[Supplied information — start]
/-- The device up with VF 1 enabled, the record that moves VF 1 to pond 1 next to apply, `acceptedVfWrite` waiting at the endpoint, and
VF 1's dirty log on over the page that it writes: sending it reads a word of the dirty map (R412). -/
def movingLoggedVf : State :=
  State.reset.onDev fun d =>
    ((({ d with
        felt := { d.felt with cfg := vfOfPond0, felted := true, todo := [.moveFunction 1 0 1 1], busy := true }
        pwr := { d.pwr with mode := .up, step := 12 }
        ext := [acceptedVfWrite] } : Dev).setCfg 0 0x158 9).setCfg 0 0x160 1).setHreg 0 (dlCtl 1) 0x8000000000000001

theorem movingLoggedVf_nextRec : movingLoggedVf.dev.nextRec = some (.moveFunction 1 0 1 1) := by decide +kernel

theorem movingLoggedVf_reads : movingLoggedVf.dev.pep.reads = [] := by decide +kernel

theorem movingLoggedVf_no_read_of_vf : ∀ r ∈ movingLoggedVf.dev.pep.reads, r.fn ≠ 1 := by
  rw [movingLoggedVf_reads]
  exact fun _ hr => absurd hr List.not_mem_nil

theorem movingLoggedVf_flr_reads : (movingLoggedVf.dev.flrBegin 1).pep.reads.any (fun r => decide (r.fn = 1)) = true := by decide +kernel

/-- The function-level reset leaves VF 1 with pond 0; the record would give it to pond 1. -/
theorem movingLoggedVf_flr_cfg :
    (movingLoggedVf.dev.flrBegin 1).felt.cfg ≠ amendCfg movingLoggedVf.dev.felt.cfg (.moveFunction 1 0 1 1) := by decide +kernel

end Sys2Proof.Machine

/-! ### The statements of the FELT image -/

/-- Refutes O40 at its clause about MOVE_FUNCTION: that no read of the function is outstanding when the record comes up does not make the
record apply. The function-level reset first sends the writes already accepted (R415 step 2); where the function's dirty log is on, sending
one starts a read of the dirty map in its name (R412), and the reset then waits for that read (R415 step 3), the owner unchanged. -/
theorem not_amendmentCommandsComplete : ¬ Obligations.AmendmentCommandsComplete := by
  intro h
  obtain ⟨-, -, -, -, hmove, -⟩ := h movingLoggedVf
  obtain ⟨u, hexec, -, -, hcfg⟩ := hmove 1 0 1 1 movingLoggedVf_nextRec movingLoggedVf_no_read_of_vf
  rw [exec_moveFunction_of_read_outstanding movingLoggedVf_nextRec movingLoggedVf_flr_reads] at hexec
  have hfelt := State.felt_eq_of_settle_eq (Host.Outcome.next.inj hexec)
  exact movingLoggedVf_flr_cfg ((congrArg Felt.cfg hfelt).trans hcfg)

end

section
/-! SUPPORT. What the commands of the angle time base do: the cycles of its sources and what the tracker makes of them, a source that is
lost, the end of holdover, encoder edges and marks (03 R70 to R78, R83, R85; 13 R377). -/

open Sys2Proof Sys2Proof.Machine

namespace Sys2Proof.Machine

/-! ### Evaluation cycles -/

/-- The tracker's state with the edges of an encoder, or the messages of the fabric, that the ended cycle has used up (R70). -/
def Dev.cycleUsed (d : Dev) (kind : Nat) : AtbSt :=
  if kind = 4 then { d.atb with enc := 0, rev := false } else if kind = 5 then { d.atb with sync := 0 } else d.atb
[Supplied information — finish]
● What you are asked to do
From the material above, gather all lines that include the string "level" and copy them.

● Task output
/-- The function-level reset leaves VF 1 with pond 0; the record would give it to pond 1. -/
record apply. The function-level reset first sends the writes already accepted (R415 step 2); where the function's dirty log is on, sending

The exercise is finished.